To check for any issues with disks not properly mounting, within the Turbinia controller, please trying running losetup -a to check attached loop devices, lsof | grep <device> to check for any remaining file handles left on a loop device or disk.

GKE Metrics and Monitoring

In order to monitor the Turbinia infrastructure within Kubernetes, we are using the helm chart kube-prometheus to deploy the Prometheus stack to the cluster. This simplifies the setup required and automatically deploys Prometheus, Grafana, and Alert Manager to the cluster through manifest files.

The Turbinia Server and Workers are instrumented with Prometheus code and expose application metrics.

Service manifest files were created for both the Turbinia Server and Worker.
The files create two services named turbinia-server-metrics and turbinia-worker-metrics which expose port 9200 to poll application metrics.
The Prometheus service, which is listening on port 9090 scrapes these services for metrics.
Grafana pulls system and application metrics from Prometheus and displays dashboards for both os and application metrics. Grafana is listening on port 3000.

Connecting to Prometheus instance

In order to connect to the Prometheus instance, go to the cloud console and connect to the cluster using cloud shell. Then run the following command to port forward the Prometheus service.

$ kubectl --namespace monitoring port-forward svc/prometheus-k8s 9090

Once port forwarding, on the top right of the cloud shell console next to “Open Editor” there is an option for “Web Preview”. Click on that then change the port to 9090. This should then connect you to the Prometheus instance.

Connecting to Grafana instance

In order to connect to the Grafana instance, go to the cloud console and connect to the cluster using cloud shell. Then run the following command to port forward the Grafana service.

$ kubectl --namespace monitoring port-forward svc/grafana 11111:3000

Once port forwarding, on the top right of the cloud shell console next to “Open Editor” there is an option for “Web Preview”. Click on that then change the port to 11111. This should then connect you to the Grafana instance.

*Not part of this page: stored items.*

-- ==== Sys2Proof/Syntax.lean ====
section
/-! DEFINITION. The instructions: one constructor for each of the eight rows of spec/opcode_table.json.

A register operand is kept as the whole operand byte (R56): a byte 8..255 never makes an instruction illegal at decode
(R61); it faults in the step (R71). -/

namespace Sys2Proof

/-- The eight instructions of R58, with their operand bytes in encoding order. -/
inductive Instr where
  /-- HALT, format F0 (R80). -/
  | halt
  /-- LDI reg, imm, format FRI (R81). -/
  | ldi (reg imm : Byte)
  /-- PRN reg, format FR (R82). -/
  | prn (reg : Byte)
  /-- MUL ra, rb, format FRR (R90). -/
  | mul (ra rb : Byte)
  /-- JMP reg, format FR (R94). -/
  | jmp (reg : Byte)
  /-- CMP ra, rb, format FRR (R92). -/
  | cmp (ra rb : Byte)
  /-- JEQ reg, format FR (R95). -/
  | jeq (reg : Byte)
  /-- JNE reg, format FR (R96). -/
  | jne (reg : Byte)
  deriving DecidableEq, Repr

/-- The register operand bytes, in the order in which R71 checks them. LDI's second operand is an immediate and is not
among them. -/
def Instr.regOperands : Instr → List Byte
  | .halt => []
  | .ldi reg _ => [reg]
  | .prn reg => [reg]
  | .mul ra rb => [ra, rb]
  | .jmp reg => [reg]
  | .cmp ra rb => [ra, rb]
  | .jeq reg => [reg]
  | .jne reg => [reg]

/-- The number of operand bytes, `k` of R69 (R55, R58). -/
def Instr.operandCount : Instr → Nat
  | .halt => 0
  | .ldi _ _ => 2
  | .prn _ => 1
  | .mul _ _ => 2
  | .jmp _ => 1
  | .cmp _ _ => 2
  | .jeq _ => 1
  | .jne _ => 1

/-- `len`, the total length in bytes: operand count + 1 (R54). -/
def Instr.size (i : Instr) : Nat := i.operandCount + 1

end Sys2Proof
end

Grafana and Prometheus config

This section covers how to update and manage the Grafana and Prometheus instances for adding new rules and updating the dashboard.

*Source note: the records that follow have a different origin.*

-- ==== Sys2Proof/Certificates/Slice0/Obligations.lean ====
section
/-! DEFINITION. The statements for the provers, from the numbered rules of spec/. Each holds for every configuration
(MEM_SIZE, policy, REG_INIT, MEM_INIT) unless it says otherwise. -/

open Sys2Proof Sys2Proof.Machine

/-! ### What each instruction does (R72, R80-R96): `exec` at `pc = a` -/

/-- HALT completes in every state: only the status changes, to Halted (R80). -/
def Obligations.HaltStopsExecution : Prop :=
  ∀ s : State, exec .halt s = .next { s with status := .halted }

/-- LDI on every operand byte: the register the byte names gets the immediate and `pc` advances by 3; a byte of 8 or more
and a next `pc` outside memory raise OutOfBounds instead, in that order (R81). -/
def Obligations.LdiWritesImmediate : Prop :=
  ∀ (s : State) (b imm : Byte),
    (∀ r : Reg, b.toNat = r.val → s.pc + 3 < s.cfg.memSize →
      exec (.ldi b imm) s = .next { s with regs := s.regs.set r.val imm, pc := s.pc + 3 }) ∧
    (8 ≤ b.toNat → exec (.ldi b imm) s = .next (s.raised .outOfBoundsRegister b.toNat)) ∧
    (b.toNat < 8 → s.cfg.memSize ≤ s.pc + 3 →
      exec (.ldi b imm) s = .next (s.raised .outOfBoundsMemory (s.pc + 3)))

/-- PRN on every operand byte: the value of the register the byte names is appended to the output and `pc` advances by
2, or a fault is raised and nothing is emitted (R82). -/
def Obligations.PrnEmitsRegister : Prop :=
  ∀ (s : State) (b : Byte),
    (∀ r : Reg, b.toNat = r.val → s.pc + 2 < s.cfg.memSize →
      exec (.prn b) s = .next { s with out := s.out ++ [s.getReg r], pc := s.pc + 2 }) ∧
    (8 ≤ b.toNat → exec (.prn b) s = .next (s.raised .outOfBoundsRegister b.toNat)) ∧
    (b.toNat < 8 → s.cfg.memSize ≤ s.pc + 2 →
      exec (.prn b) s = .next (s.raised .outOfBoundsMemory (s.pc + 2)))

/-- MUL on every pair of operand bytes: the product modulo 256 goes to the first register, both operands as they were
before, the same register twice included; the first operand byte is checked before the second (R90). -/
def Obligations.MulWritesProduct : Prop :=
  ∀ (s : State) (b1 b2 : Byte),
    (∀ ra rb : Reg, b1.toNat = ra.val → b2.toNat = rb.val → s.pc + 3 < s.cfg.memSize →
      exec (.mul b1 b2) s =
        .next { s with
          regs := s.regs.set ra.val (BitVec.ofNat 8 ((s.getReg ra).toNat * (s.getReg rb).toNat % 256))
          pc := s.pc + 3 }) ∧
    (8 ≤ b1.toNat → exec (.mul b1 b2) s = .next (s.raised .outOfBoundsRegister b1.toNat)) ∧
    (b1.toNat < 8 → 8 ≤ b2.toNat → exec (.mul b1 b2) s = .next (s.raised .outOfBoundsRegister b2.toNat)) ∧
    (b1.toNat < 8 → b2.toNat < 8 → s.cfg.memSize ≤ s.pc + 3 →
      exec (.mul b1 b2) s = .next (s.raised .outOfBoundsMemory (s.pc + 3)))

/-- JMP on every operand byte: `pc` becomes the register's value and nothing else changes (R94). -/
def Obligations.JmpGoesToRegister : Prop :=
  ∀ (s : State) (b : Byte),
    (∀ r : Reg, b.toNat = r.val → (s.getReg r).toNat < s.cfg.memSize →
      exec (.jmp b) s = .next { s with pc := (s.getReg r).toNat }) ∧
    (8 ≤ b.toNat → exec (.jmp b) s = .next (s.raised .outOfBoundsRegister b.toNat)) ∧
    (∀ r : Reg, b.toNat = r.val → s.cfg.memSize ≤ (s.getReg r).toNat →
      exec (.jmp b) s = .next (s.raised .outOfBoundsMemory (s.getReg r).toNat))

/-- CMP on every pair of operand bytes: FL becomes 0b001, 0b010 or 0b100 as the first register is equal to, less than or
greater than the second, unsigned, and no register changes (R92). -/
def Obligations.CmpWritesComparison : Prop :=
  ∀ (s : State) (b1 b2 : Byte),
    (∀ ra rb : Reg, b1.toNat = ra.val → b2.toNat = rb.val → s.pc + 3 < s.cfg.memSize →
      exec (.cmp b1 b2) s =
        .next { s with
          fl :=
            if s.getReg ra = s.getReg rb then 0b001#8
            else if (s.getReg ra).toNat < (s.getReg rb).toNat then 0b010#8
            else 0b100#8
          pc := s.pc + 3 }) ∧
    (8 ≤ b1.toNat → exec (.cmp b1 b2) s = .next (s.raised .outOfBoundsRegister b1.toNat)) ∧
    (b1.toNat < 8 → 8 ≤ b2.toNat → exec (.cmp b1 b2) s = .next (s.raised .outOfBoundsRegister b2.toNat)) ∧
    (b1.toNat < 8 → b2.toNat < 8 → s.cfg.memSize ≤ s.pc + 3 →
      exec (.cmp b1 b2) s = .next (s.raised .outOfBoundsMemory (s.pc + 3)))

/-- JEQ on every operand byte and every FL: taken to the register's value if bit 0 of FL is set, else past the two bytes;
the operand byte is checked whether or not it is taken (R95). -/
def Obligations.JeqJumpsOnEqual : Prop :=
  ∀ (s : State) (b : Byte),
    (∀ r : Reg, b.toNat = r.val → s.fl[0] = true → (s.getReg r).toNat < s.cfg.memSize →
      exec (.jeq b) s = .next { s with pc := (s.getReg r).toNat }) ∧
    (b.toNat < 8 → s.fl[0] = false → s.pc + 2 < s.cfg.memSize →
      exec (.jeq b) s = .next { s with pc := s.pc + 2 }) ∧
    (8 ≤ b.toNat → exec (.jeq b) s = .next (s.raised .outOfBoundsRegister b.toNat)) ∧
    (∀ r : Reg, b.toNat = r.val → s.fl[0] = true → s.cfg.memSize ≤ (s.getReg r).toNat →
      exec (.jeq b) s = .next (s.raised .outOfBoundsMemory (s.getReg r).toNat)) ∧
    (b.toNat < 8 → s.fl[0] = false → s.cfg.memSize ≤ s.pc + 2 →
      exec (.jeq b) s = .next (s.raised .outOfBoundsMemory (s.pc + 2)))

/-- JNE on every operand byte and every FL: taken if bit 1 or bit 2 of FL is set, so not taken when FL is 0 (R96). -/
def Obligations.JneJumpsOnLessOrGreater : Prop :=
  ∀ (s : State) (b : Byte),
    (∀ r : Reg, b.toNat = r.val → (s.fl[1] = true ∨ s.fl[2] = true) →
      (s.getReg r).toNat < s.cfg.memSize → exec (.jne b) s = .next { s with pc := (s.getReg r).toNat }) ∧
    (b.toNat < 8 → s.fl[1] = false → s.fl[2] = false → s.pc + 2 < s.cfg.memSize →
      exec (.jne b) s = .next { s with pc := s.pc + 2 }) ∧
    (8 ≤ b.toNat → exec (.jne b) s = .next (s.raised .outOfBoundsRegister b.toNat)) ∧
    (∀ r : Reg, b.toNat = r.val → (s.fl[1] = true ∨ s.fl[2] = true) →
      s.cfg.memSize ≤ (s.getReg r).toNat →
      exec (.jne b) s = .next (s.raised .outOfBoundsMemory (s.getReg r).toNat)) ∧
    (b.toNat < 8 → s.fl[1] = false → s.fl[2] = false → s.cfg.memSize ≤ s.pc + 2 →
      exec (.jne b) s = .next (s.raised .outOfBoundsMemory (s.pc + 2)))

/-! ### The whole rule of each instruction: a step from the bytes in memory -/

/-- R80: a step at the byte 0x01, the last address included; after it the core has no step, and the run loop returns the
Halted core. -/
def Obligations.StepOfHaltBytes : Prop :=
  ∀ s : State, s.status = .running → s.memRead s.pc = some 0b00000001#8 →
    step s = .next { s with status := .halted } ∧ (∀ t, step { s with status := .halted } ≠ .next t) ∧
      ∀ fuel, runLoop (fuel + 1) s = .returned { s with status := .halted }

/-- R81: a step at the byte 0x82, with each of its faults, in the order of R76. -/
def Obligations.StepOfLdiBytes : Prop :=
  ∀ s : State, s.status = .running → s.memRead s.pc = some 0b10000010#8 →
    (s.memRead (s.pc + 1) = none → step s = .next (s.raised .outOfBoundsMemory (s.pc + 1))) ∧
    ∀ b1, s.memRead (s.pc + 1) = some b1 →
      (s.memRead (s.pc + 2) = none → step s = .next (s.raised .outOfBoundsMemory (s.pc + 2))) ∧
      ∀ b2, s.memRead (s.pc + 2) = some b2 →
        (8 ≤ b1.toNat → step s = .next (s.raised .outOfBoundsRegister b1.toNat)) ∧
        ∀ r : Reg, b1.toNat = r.val →
          (s.cfg.memSize ≤ s.pc + 3 → step s = .next (s.raised .outOfBoundsMemory (s.pc + 3))) ∧
          (s.pc + 3 < s.cfg.memSize → step s = .next { s with regs := s.regs.set r.val b2, pc := s.pc + 3 })

/-- R82: a step at the byte 0x47, with each of its faults, in the order of R76. -/
def Obligations.StepOfPrnBytes : Prop :=
  ∀ s : State, s.status = .running → s.memRead s.pc = some 0b01000111#8 →
    (s.memRead (s.pc + 1) = none → step s = .next (s.raised .outOfBoundsMemory (s.pc + 1))) ∧
    ∀ b1, s.memRead (s.pc + 1) = some b1 →
      (8 ≤ b1.toNat → step s = .next (s.raised .outOfBoundsRegister b1.toNat)) ∧
      ∀ r : Reg, b1.toNat = r.val →
        (s.cfg.memSize ≤ s.pc + 2 → step s = .next (s.raised .outOfBoundsMemory (s.pc + 2))) ∧
        (s.pc + 2 < s.cfg.memSize → step s = .next { s with out := s.out ++ [s.getReg r], pc := s.pc + 2 })

/-- R90: a step at the byte 0xA2, with each of its faults, in the order of R76. -/
def Obligations.StepOfMulBytes : Prop :=
  ∀ s : State, s.status = .running → s.memRead s.pc = some 0b10100010#8 →
    (s.memRead (s.pc + 1) = none → step s = .next (s.raised .outOfBoundsMemory (s.pc + 1))) ∧
    ∀ b1, s.memRead (s.pc + 1) = some b1 →
      (s.memRead (s.pc + 2) = none → step s = .next (s.raised .outOfBoundsMemory (s.pc + 2))) ∧
      ∀ b2, s.memRead (s.pc + 2) = some b2 →
        (8 ≤ b1.toNat → step s = .next (s.raised .outOfBoundsRegister b1.toNat)) ∧
        (b1.toNat < 8 → 8 ≤ b2.toNat → step s = .next (s.raised .outOfBoundsRegister b2.toNat)) ∧
        ∀ ra rb : Reg, b1.toNat = ra.val → b2.toNat = rb.val →
          (s.cfg.memSize ≤ s.pc + 3 → step s = .next (s.raised .outOfBoundsMemory (s.pc + 3))) ∧
          (s.pc + 3 < s.cfg.memSize →
            step s =
              .next { s with
                regs := s.regs.set ra.val (BitVec.ofNat 8 ((s.getReg ra).toNat * (s.getReg rb).toNat % 256))
                pc := s.pc + 3 })

/-- R94: a step at the byte 0x54, with each of its faults, in the order of R76. -/
def Obligations.StepOfJmpBytes : Prop :=
  ∀ s : State, s.status = .running → s.memRead s.pc = some 0b01010100#8 →
    (s.memRead (s.pc + 1) = none → step s = .next (s.raised .outOfBoundsMemory (s.pc + 1))) ∧
    ∀ b1, s.memRead (s.pc + 1) = some b1 →
      (8 ≤ b1.toNat → step s = .next (s.raised .outOfBoundsRegister b1.toNat)) ∧
      ∀ r : Reg, b1.toNat = r.val →
        (s.cfg.memSize ≤ (s.getReg r).toNat →
          step s = .next (s.raised .outOfBoundsMemory (s.getReg r).toNat)) ∧
        ((s.getReg r).toNat < s.cfg.memSize → step s = .next { s with pc := (s.getReg r).toNat })

/-- R92: a step at the byte 0xA7, with each of its faults, in the order of R76; FL keeps the result until the next CMP. -/
def Obligations.StepOfCmpBytes : Prop :=
  ∀ s : State, s.status = .running → s.memRead s.pc = some 0b10100111#8 →
    (s.memRead (s.pc + 1) = none → step s = .next (s.raised .outOfBoundsMemory (s.pc + 1))) ∧
    ∀ b1, s.memRead (s.pc + 1) = some b1 →
      (s.memRead (s.pc + 2) = none → step s = .next (s.raised .outOfBoundsMemory (s.pc + 2))) ∧
      ∀ b2, s.memRead (s.pc + 2) = some b2 →
        (8 ≤ b1.toNat → step s = .next (s.raised .outOfBoundsRegister b1.toNat)) ∧
        (b1.toNat < 8 → 8 ≤ b2.toNat → step s = .next (s.raised .outOfBoundsRegister b2.toNat)) ∧
        ∀ ra rb : Reg, b1.toNat = ra.val → b2.toNat = rb.val →
          (s.cfg.memSize ≤ s.pc + 3 → step s = .next (s.raised .outOfBoundsMemory (s.pc + 3))) ∧
          (s.pc + 3 < s.cfg.memSize →
            (s.getReg ra = s.getReg rb → step s = .next { s with fl := 0b001#8, pc := s.pc + 3 }) ∧
            ((s.getReg ra).toNat < (s.getReg rb).toNat → step s = .next { s with fl := 0b010#8, pc := s.pc + 3 }) ∧
            ((s.getReg rb).toNat < (s.getReg ra).toNat → step s = .next { s with fl := 0b100#8, pc := s.pc + 3 }) ∧
            ∀ (t u : State) (i : Instr), step s = .next t → (∀ x y, i ≠ .cmp x y) → exec i t = .next u → u.fl = t.fl)

/-- R95: a step at the byte 0x55, with each of its faults, in the order of R76; with the flags of a comparison, the jump
is taken iff the compared values are equal. -/
def Obligations.StepOfJeqBytes : Prop :=
  ∀ s : State, s.status = .running → s.memRead s.pc = some 0b01010101#8 →
    (s.memRead (s.pc + 1) = none → step s = .next (s.raised .outOfBoundsMemory (s.pc + 1))) ∧
    ∀ b1, s.memRead (s.pc + 1) = some b1 →
      (8 ≤ b1.toNat → step s = .next (s.raised .outOfBoundsRegister b1.toNat)) ∧
      ∀ r : Reg, b1.toNat = r.val →
        ∀ next, next = (if s.fl[0] = true then (s.getReg r).toNat else s.pc + 2) →
          (s.cfg.memSize ≤ next → step s = .next (s.raised .outOfBoundsMemory next)) ∧
          (next < s.cfg.memSize → step s = .next { s with pc := next }) ∧
          ∀ x y : Byte, s.fl = compareFlags x y → next = if x = y then (s.getReg r).toNat else s.pc + 2

/-- R96: a step at the byte 0x56, with each of its faults, in the order of R76; with the flags of a comparison, the jump
is taken iff the compared values differ. -/
def Obligations.StepOfJneBytes : Prop :=
  ∀ s : State, s.status = .running → s.memRead s.pc = some 0b01010110#8 →
    (s.memRead (s.pc + 1) = none → step s = .next (s.raised .outOfBoundsMemory (s.pc + 1))) ∧
    ∀ b1, s.memRead (s.pc + 1) = some b1 →
      (8 ≤ b1.toNat → step s = .next (s.raised .outOfBoundsRegister b1.toNat)) ∧
      ∀ r : Reg, b1.toNat = r.val →
        ∀ next, next = (if s.fl[1] = true ∨ s.fl[2] = true then (s.getReg r).toNat else s.pc + 2) →
          (s.cfg.memSize ≤ next → step s = .next (s.raised .outOfBoundsMemory next)) ∧
          (next < s.cfg.memSize → step s = .next { s with pc := next }) ∧
          ∀ x y : Byte, s.fl = compareFlags x y → next = if x = y then s.pc + 2 else (s.getReg r).toNat

/-! ### What an instruction leaves unchanged (R13, R25, R31, R35) -/

/-- LDI and MUL change no register but the one their first operand byte names, no flag, no memory byte, no output and no
configuration; status and fault record change only if the instruction raises a fault. -/
def Obligations.LdiAndMulFrame : Prop :=
  ∀ (i : Instr) (b x : Byte), i = .ldi b x ∨ i = .mul b x →
    ∀ s t : State, exec i s = .next t →
      (∀ r : Reg, r.val ≠ b.toNat → t.getReg r = s.getReg r) ∧ t.fl = s.fl ∧ (∀ a, t.memRead a = s.memRead a) ∧
      t.out = s.out ∧ t.cfg = s.cfg ∧
      ((t.status = s.status ∧ t.fault = s.fault) ∨ ∃ kind detail, t = s.raised kind detail)

/-- CMP and PRN change no register, no memory byte and no configuration; CMP changes no output and PRN no flag; status
and fault record change only if the instruction raises a fault. -/
def Obligations.CmpAndPrnFrame : Prop :=
  ∀ (i : Instr) (b x : Byte), i = .cmp b x ∨ i = .prn b →
    ∀ s t : State, exec i s = .next t →
      (∀ r : Reg, t.getReg r = s.getReg r) ∧ (∀ a, t.memRead a = s.memRead a) ∧ t.cfg = s.cfg ∧
      (i = .cmp b x → t.out = s.out) ∧ (i = .prn b → t.fl = s.fl) ∧
      ((t.status = s.status ∧ t.fault = s.fault) ∨ ∃ kind detail, t = s.raised kind detail)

Importing a new dashboard into Grafana

Login to the Grafana instance
Click the “+” sign on the left sidebar and then select “import”.
Then copy/paste the json file from the dashboard you want to import and click “Load”.

Exporting a dashboard from Grafana

Login to Grafana
Navigate to the dashboard you’d like to export
From the dashboard, select the “dashboard Setting” on the upper right corner
Click on “JSON Model” and copy the contents of the textbox.
To import this to another dashboard, follow the steps outlined in importing a new dashboard.

Updating the Prometheus Config

To update Prometheus with any additional configuration options, take the following steps.

Clone the github repo kube-prometheus locally.
Once cloned, navigate to the manifests/prometheus-prometheus.yaml file and make any necessary changes.
Also ensure that the additional scrape config is added back into the bottom of the file as it’s required for Prometheus to query for Turbinia metrics.
```
additionalScrapeConfigs:
  name: additional-scrape-configs
  key: prometheus-additional.yaml
```

Once done, replace the Prometheus config file by running
- $ kubectl --namespace monitoring replace -f manifests/prometheus-prometheus.yaml
- Note: The updates should automatically take place

Updating Prometheus Rules

To update the Prometheus rules, take the following steps.

Create or update an existing rule file. Please see here for great tips on writing recording rules.
Once your rule has been created, append the rule to the turbinia-custom-rules.yaml file following a similar format as the other rules.
```
- name: [rule-name]
rules:
# Comment describing rule
- record: [record-value]
  expr: [expr-value]
```
Once added into the file, update the monitoring rules by running the following
- $ kubectl --namespace monitoring replace -f turbinia-custom-rules.yaml

Verify that the changes have taken place by navigating to the Prometheus instance after a few minutes then going to Status -> Rules and searching for the name of your newly created rule.